In season 3, episode 10 of Enterprise, “Similitude,” Captain Archer and Doctor Phlox decide to make a fast-growing clone of Commander Trip Tucker in a last-ditch effort to help save his life, all while the ship is stranded in a dangerous nucleonic particle field. The episode begins with what appears to be Trip’s funeral and flashes back to the events that lead up to it. We soon learn that Commander Tucker is, in fact, in a coma as we watch his clone, “Sim”, grow from a strange, exotic creature in Phlox’s lab into a young boy, then a young man with a serious crush on T’Pol, and finally into another outstanding performance from Connor Trineer as his standard character’s simulated replacement, with only a few days left to live. Sim struggles with his purpose and his deep feelings for T’pol. Unlike Trip, Sim goes out on a limb and reveals his true feelings to T’pol, leaving her shook. Ultimately, Sim gives up a plot to escape his fate. He makes a brave decision to sacrifice himself and save Trip and, consequently, the ship. But not before he declares Phlox a wonderful father and receives a legendary farewell kiss from T’Pol, the love of his very short life.

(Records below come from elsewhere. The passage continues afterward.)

-- ==== Sys2Proof/Machine/State.lean ====
section
/-! DEFINITION. The machine's state as plain data (10_state.md R20 to R43), its values at power-on (R36 to R42),
and the reasons a step can stop. -/

namespace Sys2Proof.Machine

/-- The five flags (R25). -/
structure Flags where
  /-- sign -/
  s : Bool
  /-- zero -/
  z : Bool
  /-- auxiliary carry, the carry out of bit 3 -/
  ac : Bool
  /-- parity: 1 when the result has an even number of 1 bits -/
  p : Bool
  /-- carry; after a subtraction, the borrow -/
  cy : Bool
  deriving DecidableEq, Repr

/-- The interrupt controller's two states (R31, 60_exceptions.md R254). -/
inductive Phase where
  | preMid
  | preEnd
  deriving DecidableEq, Repr

/-- The two fault codes (92_eei_decisions.md D35): UnimplementedOpcode is 1, ROMLoadMismatch is 2. -/
inductive FaultCode where
  | unimplementedOpcode
  | romLoadMismatch
  deriving DecidableEq, Repr

/-- The number the spec gives a fault code (D35). -/
def FaultCode.number : FaultCode → Nat
  | .unimplementedOpcode => 1
  | .romLoadMismatch => 2

/-- `status` (R32): running, or faulted with a code, the address and the opcode byte to report. -/
inductive Status where
  | running
  | faulted (code : FaultCode) (pc : Word) (op : Byte)
  deriving DecidableEq, Repr

/-- The input snapshot: the three bytes the host supplies for one frame (R33, 60_exceptions.md R268). -/
structure Snapshot where
  in0 : Byte
  in1 : Byte
  in2 : Byte
  deriving DecidableEq, Repr

/-- The memory store: (physical address, byte) pairs in the canonical form `Memory.wf` (Machine/Memory.lean). -/
abbrev Memory := List Host.Cell

/-- The framebuffer: 256 rows (row 0 at the top) of 224 columns (column 0 at the left), one bit each (20_memory.md R72). -/
abbrev Framebuffer := Vector (Vector Bool 224) 256

/-- Everything the spec gives the machine. -/
structure State where
  /-- general registers (R20) -/
  b : Byte
  c : Byte
  d : Byte
  e : Byte
  h : Byte
  l : Byte
  /-- the accumulator (R20) -/
  a : Byte
  /-- the flags (R25) -/
  flags : Flags
  /-- stack pointer (R23) -/
  sp : Word
  /-- program counter: between steps, the address of the next instruction's first byte (R24) -/
  pc : Word
  /-- interrupt enable (R28) -/
  ie : Bool
  /-- set by HLT, cleared by an interrupt delivery (R29) -/
  halted : Bool
  /-- the shift register's value (R30) -/
  shv : Word
  /-- the shift register's amount (R30) -/
  sha : BitVec 3
  /-- the frame cycle counter (R31) -/
  cyc : Nat
  /-- the interrupt controller's phase (R31) -/
  phase : Phase
  /-- running or faulted (R32) -/
  status : Status
  /-- IN0, IN1, IN2 of this frame (R33) -/
  input : Snapshot
  /-- ROM, work RAM and video RAM (R34) -/
  mem : Memory
  /-- the framebuffer last handed out; none before the first end of frame (R35, 92_eei_decisions.md D34) -/
  framebuffer : Option Framebuffer
  /-- MODEL's own: the host's snapshots for the frames to come, oldest first (R43; log entry 6) -/
  upcoming : List Snapshot
  /-- the session parameters, which no step changes (R43; log entry 5) -/
  params : Params
  deriving DecidableEq, Repr

/-- Why a step answers a fault: there is no step, because `status` is faulted (R110, R251). Safe: the machine has
stopped, and the fault carries what R251 hands to the host. Raised by `sessionOver` (Machine/Ops.lean) only. -/
inductive Fault where
  /-- the session ended by UnimplementedOpcode (R250) at `pc` with opcode byte `op`; safe, the spec's own stop -/
  | unimplementedOpcode (pc : Word) (op : Byte)
  /-- the session never started: ROMLoadMismatch (70_reset_and_hazards.md R282); safe, the spec's own stop -/
  | romLoadMismatch (pc : Word) (op : Byte)
  deriving DecidableEq, Repr

/-- Why a step is refused. Nothing refuses: every row of the opcode table has its meaning. -/
inductive Refusal where
  /-- the instruction has no meaning in the model; no arm of `exec` raises it; safe -/
  | notModelled (mnemonic : String)
  deriving DecidableEq, Repr

/-- The answer of a step or of an instruction's meaning. -/
abbrev Result := Host.Outcome State Fault Refusal

/-- The values R38 leaves unspecified at power-on: each register, SP and each flag is an independent draw. -/
structure PowerOnDraw where
  b : Byte
  c : Byte
  d : Byte
  e : Byte
  h : Byte
  l : Byte
  a : Byte
  flags : Flags
  sp : Word
  deriving DecidableEq, Repr

/-- The state at power-on (70_reset_and_hazards.md R280 (1)) for a draw of the unspecified values (R38), the session's
parameters (R43) and the snapshot the host supplies for the first frame (R42). -/
def State.powerOn (p : Params) (draw : PowerOnDraw) (first : Snapshot) : State where
  b := draw.b
  c := draw.c
  d := draw.d
  e := draw.e
  h := draw.h
  l := draw.l
  a := draw.a
  flags := draw.flags
  sp := draw.sp
  pc := 0x0000
  ie := false
  halted := false
  shv := 0x0000
  sha := 0
  cyc := 0
  phase := .preMid
  status := .running
  input := first
  mem := []
  framebuffer := none
  upcoming := []
  params := p

/-- DESIGN CHOICE (log entry 1, unsafe): the draw that `State.reset` makes of the values R38 leaves unspecified. -/
def PowerOnDraw.zero : PowerOnDraw where
  b := 0
  c := 0
  d := 0
  e := 0
  h := 0
  l := 0
  a := 0
  flags := ⟨false, false, false, false, false⟩
  sp := 0

/-- The machine right after reset: power-on with the default parameters of R5; the unspecified registers, SP and flags
are zero (log entry 1) and no switch is closed (log entry 2). -/
def State.reset : State := State.powerOn Params.default PowerOnDraw.zero ⟨0, 0, 0⟩

end Sys2Proof.Machine
end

So, I have this thing that I call my Starship at the End of the World. It’s a bit dark, but it’s basically this: if you know that the world is going to go up like it’s Kirk’s last day on Genesis, and you have a ship that can get you off-planet in time to survive, who would you take with you? My list has most certainly changed over the years, but my friend Geoff was most definitely on that list. Geoff was a big, kind, passionate, supportive, giant with a gentle personality. He was always there when you needed him and he came through time and time again. His death at the beginning of the pandemic was devastating to our entire community, from the regional theaters where he got his start all the way to backstage at SNL, where he worked as a union stagehand. I’ve got this picture from the Star Trek Experience on the USS Intrepid in NYC with all my buddies at my bachelor party in Summer 2016. In the picture, I’m in Picard’s chair and Geoff stands behind me, up at Worf’s station. Need I say more? Geoff was one of those people you’d want on your ship, too. His life was cut short at 38 years old. There have been so many other lives cut short this year, and the tragedy of this terrible loss of life is unfathomable. My wife and I have lost friends and family. I have lost mentors. We have lost heroes. There have been funerals that we couldn’t attend. Geoff’s was one of them.

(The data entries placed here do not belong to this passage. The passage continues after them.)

-- ==== Sys2Proof/Machine/Ops.lean ====
section
/-! DEFINITION. The shared operations: the PC advance (30_encoding.md R110), the stack (20_memory.md R76, R77), the
ports and the shift register (R61 to R66), taking the fault and an interrupt (60_exceptions.md R250, R257), and the
return (43_branch.md R205). -/

namespace Sys2Proof.Machine

/-! ## Register updates -/

/-- `PC <- w`. -/
def State.setPc (s : State) (w : Word) : State := { s with pc := w }

/-- `PC <- (PC + n) mod 65536` (R24, R110). -/
def State.advance (s : State) (n : Nat) : State := { s with pc := s.pc + BitVec.ofNat 16 n }

/-- `SP <- w`. -/
def State.setSp (s : State) (w : Word) : State := { s with sp := w }

/-- `A <- v`. -/
def State.setA (s : State) (v : Byte) : State := { s with a := v }

/-- Write the flags. -/
def State.setFlags (s : State) (f : Flags) : State := { s with flags := f }

/-- Write A and the flags together. -/
def State.setAF (s : State) (r : Byte × Flags) : State := { s with a := r.1, flags := r.2 }

/-- `cyc <- cyc + n` (R263). -/
def State.addCycles (s : State) (n : Nat) : State := { s with cyc := s.cyc + n }

/-- An instruction of n bytes that completes: PC is advanced past it, then its effect is performed (R110). -/
def complete (n : Nat) (effect : State → State) (s : State) : Result := .next (effect (s.advance n))

/-! ## The stack -/

/-- `Push16(v)` (R76): SP - 1 gets the high byte, then SP - 2 the low byte, and SP has fallen by 2. -/
def State.push16 (s : State) (v : Word) : State :=
  { s with sp := s.sp - 1 - 1, mem := busWrite (busWrite s.mem (s.sp - 1) (highByte v)) (s.sp - 1 - 1) (lowByte v) }

/-- The value `Pop16()` returns (R77): the low byte at SP, the high byte at SP + 1. -/
def State.top16 (s : State) : Word := joinBytes (s.memRead (s.sp + 1)) (s.memRead s.sp)

/-- What `Pop16()` does to the state (R77): SP rises by 2. -/
def State.dropTop (s : State) : State := s.setSp (s.sp + 1 + 1)

/-! ## The shift register and the ports -/

/-- `set_amount(v)`: sha <- v & 0x07 (R64). -/
def State.setAmount (s : State) (v : Byte) : State := { s with sha := v.setWidth 3 }

/-- `shift_in(v)`: shv <- (v << 8) | (shv >> 8) (R65). -/
def State.shiftIn (s : State) (v : Byte) : State :=
  { s with shv := ((v.setWidth 16 : Word) <<< 8) ||| (s.shv >>> 8) }

/-- `result()`: ((shv << sha) >> 8) & 0xFF (R66). -/
def State.shiftResult (s : State) : Byte := BitVec.ofNat 8 ((s.shv.toNat <<< s.sha.toNat) >>> 8)

/-- `PortIn(p)` (R61): ports 0 to 2 the snapshot with the bits fixed at 1, port 3 the shift result, any other 0x00. -/
def State.portIn (s : State) (p : Byte) : Byte :=
  if p = 0 then s.input.in0 ||| 0x0E
  else if p = 1 then s.input.in1 ||| 0x08
  else if p = 2 then s.input.in2
  else if p = 3 then s.shiftResult
  else 0x00

/-- `PortOut(p, v)` (R63): port 2 the shift amount, port 4 the shift data; sound (3, 5), watchdog (6) and every other
port change nothing. -/
def State.portOut (s : State) (p : Byte) (v : Byte) : State :=
  if p = 2 then s.setAmount v
  else if p = 4 then s.shiftIn v
  else s

/-! ## Taking an exception, and the return -/

/-- `raise UnimplementedOpcode(pc, op)` (R250): status <- Faulted(1, pc, op); nothing else changes, PC still holds the
address of the opcode byte. -/
def raiseUnimplementedOpcode (op : Byte) (s : State) : State :=
  { s with status := .faulted .unimplementedOpcode s.pc op }

/-- What a faulted session answers in place of a step (R110, R251). -/
def sessionOver (code : FaultCode) (pc : Word) (op : Byte) : Fault :=
  match code with
  | .unimplementedOpcode => .unimplementedOpcode pc op
  | .romLoadMismatch => .romLoadMismatch pc op

/-- The address of restart vector n: 8 * n (R105). -/
def restartVector (n : Fin 8) : Word := BitVec.ofNat 16 (8 * n.val)

/-- `deliver(n)` (R257): Push16(PC); PC <- 8 * n; IE <- 0; halted <- 0; cyc <- cyc + INT_ACK_CYCLES. -/
def deliver (n : Fin 8) (s : State) : State :=
  { s.push16 s.pc with
    pc := restartVector n, ie := false, halted := false, cyc := s.cyc + s.params.intAckCycles }

/-- `PC <- Pop16()` (R205): the return, from a call as from an interrupt; nothing else is restored (R259). -/
def returnFromCall (s : State) : State := s.dropTop.setPc s.top16

end Sys2Proof.Machine
end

When “Similitude” concludes, book-ended by the same funeral where it begins, Captain Archer proclaims, “We will never forget what he did for us and for the ship we loved so much,” and I find myself in tears. The episode asks us to reckon with ourselves and reach out to connect with the people we love while we can because life is precious and fleeting. The episode reminds each of us to make it count.

I’m glad it took me this long to watch Season 3 of Enterprise because it came along at the moment I needed it most. What can I say? It’s been a long road getting from there to here. But now, my wife and I are working on our cover of Faith of the Heart.

I’m pretty sure Geoff would be into it.

Geoff in Picard’s chair. Rest in power, buddy.